O âmbito macro pode ser entendido pelo seu potencial de transformação da sociedade e o potencial de inovação, embasado na colaboração em um cenário mundial. Em um ambiento meso, compreende-se como a possibilidade do Movimento Maker influenciar o ambiente para incubação de ideias e negócios, com impacto direto nos pequenos negócios e no mercado. Já na compreensão micro, apresenta-se como uma atividade de aprimoramento de objetos para fins individuais e atividades de aperfeiçoamento pessoal, tendo esse cenário maior impacto em questões psicológicas individuais advindas do fazer.
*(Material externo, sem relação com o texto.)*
-- ==== Sys2Proof/Machine/Commands.lean ====
section
/-! DEFINITION. The host's commands (spec/49_host_interface.md, 70_reset_and_hazards.md): each is one transaction between
cycles (R253; D30: log entry 29). What the host cannot do has no operation (R254). `resetRegisters` is in Ops, `disassemble`
and `memoryDump` are in Disasm. -/

namespace Sys2Proof.Machine

/-- What a `run` or `step` command leaves and returns (R246, R251): the state, the outcome, and the step-completed
notifications in order. -/
structure RunReport where
  state : State
  outcome : RunOutcome
  notified : List Addr
  deriving DecidableEq, Repr

/-- The count of a `step` command: "unbounded" is allowed (R244). -/
inductive StepCount where
  | count (n : Nat)
  | unbounded
  deriving DecidableEq, Repr

/-- A report with one more notification in front. -/
def RunReport.notify (note : Option Addr) (r : RunReport) : RunReport :=
  { r with notified := note.toList ++ r.notified }

/-- At most `n` cycles, stopping at the first whose result is not `continuing` (R243, R244). -/
def runLoop : Nat → State → Host.Outcome RunReport Fault Refusal
  | 0, s => .next ⟨s, .continuing, []⟩
  | n + 1, s =>
    match cycle s with
    | .fault f => .fault f
    | .refused r => .refused r
    | .next t =>
      match cycleOutcome t with
      | .continuing =>
        match runLoop n t with
        | .next rep => .next (rep.notify (stepCompleted s t))
        | .fault f => .fault f
        | .refused r => .refused r
      | o => .next ⟨t, o, (stepCompleted s t).toList⟩

namespace State

/-- How many cycles an unbounded loop can make: each one counts a tick, and one more is refused (R243, R308; log
entry 35). -/
def cyclesLeft (s : State) : Nat := s.maxTicks.toNat - s.tick.toNat + 1

/-- `run()` (R243): reset the registers, then cycle until something stops it. -/
def run (s : State) : Host.Outcome RunReport Fault Refusal :=
  runLoop s.resetRegisters.cyclesLeft s.resetRegisters

/-- `step(n)` (R244): no reset; a core that is not running returns the outcome its status names, unchanged. -/
def stepCommand (c : StepCount) (s : State) : Host.Outcome RunReport Fault Refusal :=
  match s.status.outcome with
  | some o => .next ⟨s, o, []⟩
  | none =>
    match c with
    | .count n => runLoop n s
    | .unbounded => runLoop s.cyclesLeft s

/-- The state of a successful load of these payload bytes (R301): all of memory, `memoryUsed`, the breakpoints and what
`resetRegisters` sets; `maxTicks` and `stdin` are kept (D14: log entry 14). -/
def withPayload (s : State) (payload : List Byte) : State :=
  { s.resetRegisters with
    memory := Memory.ofBytes payload, memoryUsed := payload.length, breakpoints := 0#4096 }

/-- `load(image, skipMagicValidation)` (R241, R301): size test, marker test, then everything but `maxTicks` and `stdin` is
set; a failed load answers its fault and changes nothing (R276; D14, D15: log entries 14 and 15). -/
def load (image : List Byte) (skipMagicValidation : Bool) (s : State) : Host.Outcome State Fault Refusal :=
  if image.length > Config.imageMax then .fault (.fileSizeTooBig image.length)
  else if skipMagicValidation then .next (s.withPayload image)
  else if image.take Config.magic.length = Config.magic then .next (s.withPayload (image.drop Config.magic.length))
  else .fault (.unsupportedExecutable image.length)

/-- `setMaxTicks(n)` (R245): the budget, and `tick` back to 0; `status` is not changed. -/
def setMaxTicks (n : Tick) (s : State) : State := { s with maxTicks := n, tick := 0#32 }

/-- get tick budget (R245). -/
def tickBudget (s : State) : Tick := s.maxTicks

/-- `setInput(bytes)` (R248): a new buffer, the cursor at its start (D18: log entry 18). -/
def setInput (bytes : List Byte) (s : State) : State := { s with stdin := bytes, inputPtr := 0 }

/-- Read the accumulated output (R249); reading does not consume it (D25: log entry 25). -/
def readOutput (s : State) : List Byte := s.outputStream

/-- Read the accumulated output "as a hex string" (R249), which does not consume it either (D25: log entry 25). DESIGN CHOICE: the string's format:
log entry 45. -/
def readOutputHex (s : State) : Text := hexBytes s.readOutput

/-- Read the register file, flag, pc and tick for display (R250). -/
def display (s : State) : Vector Byte 16 × Bool × Addr × Tick := (s.regs, s.flag, s.pc, s.tick)

/-- `setBp(a)` (R247). -/
def setBp (a : Addr) (s : State) : State :=
  { s with breakpoints := s.breakpoints ||| BitVec.twoPow 4096 a.toNat }

/-- `clearBp(a)` (R247). -/
def clearBp (a : Addr) (s : State) : State :=
  { s with breakpoints := s.breakpoints &&& ~~~(BitVec.twoPow 4096 a.toNat) }

/-- `toggleBp(a)` (R247). -/
def toggleBp (a : Addr) (s : State) : State :=
  { s with breakpoints := s.breakpoints ^^^ BitVec.twoPow 4096 a.toNat }

/-- `clearAllBp()` (R247). -/
def clearAllBp (s : State) : State := { s with breakpoints := 0#4096 }

/-- `getBp(a)` (R247). -/
def getBp (a : Addr) (s : State) : Bool := s.breakpointAt a

/-- `SetPC(a)` (R255): refused outside the loaded image unless that is allowed; it changes no `status` (D23: log
entry 23). -/
def setPcCommand (a : Addr) (options : RangeOptions) (s : State) : Host.Outcome State Fault Refusal :=
  if a.toNat < s.memoryUsed ∨ options.allowOutsideLoadedMemory = true then .next (s.setPc a)
  else .refused (.setPcOutsideImage a)

end State
end Sys2Proof.Machine
end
Na perspectiva micro, do indivíduo, o fazer envolve todo o processo de aprender,
com frustações e recompensas, chegando a um resultado capaz de despertar orgulho ao poder exibi-lo para outros indivíduos (DOUGHERTY;; CONRAD, 2016). A aproximação com a fabricação do objeto transforma, significantemente, o valor sobre este, visto que, com o controle sobre sua produção, é possível explicitar preferências pessoais (EDWARDS, 2006). Nesse processo, a reflexão e atribuição de valores sobre os artefatos tornam-se mais efetivos, já que ocorrem de maneira dinâmica e constante (DOORLEY;; WITTHOFT, 2012). Edwards (2006) destaca três tipos de intenções do indivíduo que motivam a execução de um projeto para uso individual:
a) a auto expressão artística: busca-se uma atividade produtiva e criativa que pode expressar uma estética mais pessoal e com maior liberdade, frente restrições da produção em massa (ATKINSON, 2006;; EDWARDS, 2006). Acredita-se que a criação de algo tangível possibilita a expressão dos desejos interiores do ser (HATCH, 2014);;
b) autossuficiência: objetivando uma manutenção doméstica, por motivos financeiros, ou ausência de mão de obra especializada, ou ainda uma manutenção do lar motivada por uma opção de consumo consciente (ATKINSON, 2006;; EDWARDS, 2006). Trata-se de um trabalho exploratório, no qual muitas ferramentas e materiais necessários são agregados ao longo do processo por meio de avaliações das necessidades do ambiente (WATSON;; SHOVE, 2005);;
c) o passatempo: visa proporcionar uma maneira produtiva de utilizar o
tempo livre, dando às mãos algo para ser feito. Pode manifestar-se quando há uma manipulação significativa e hábil das matérias-primas, envolvendo um projeto, tendo uma motivação por prazer pessoal, ou através de kits, modelos ou padrões, envolvendo uma montagem de componentes pré-estabelecidos (ATKINSON, 2006;; EDWARDS, 2006).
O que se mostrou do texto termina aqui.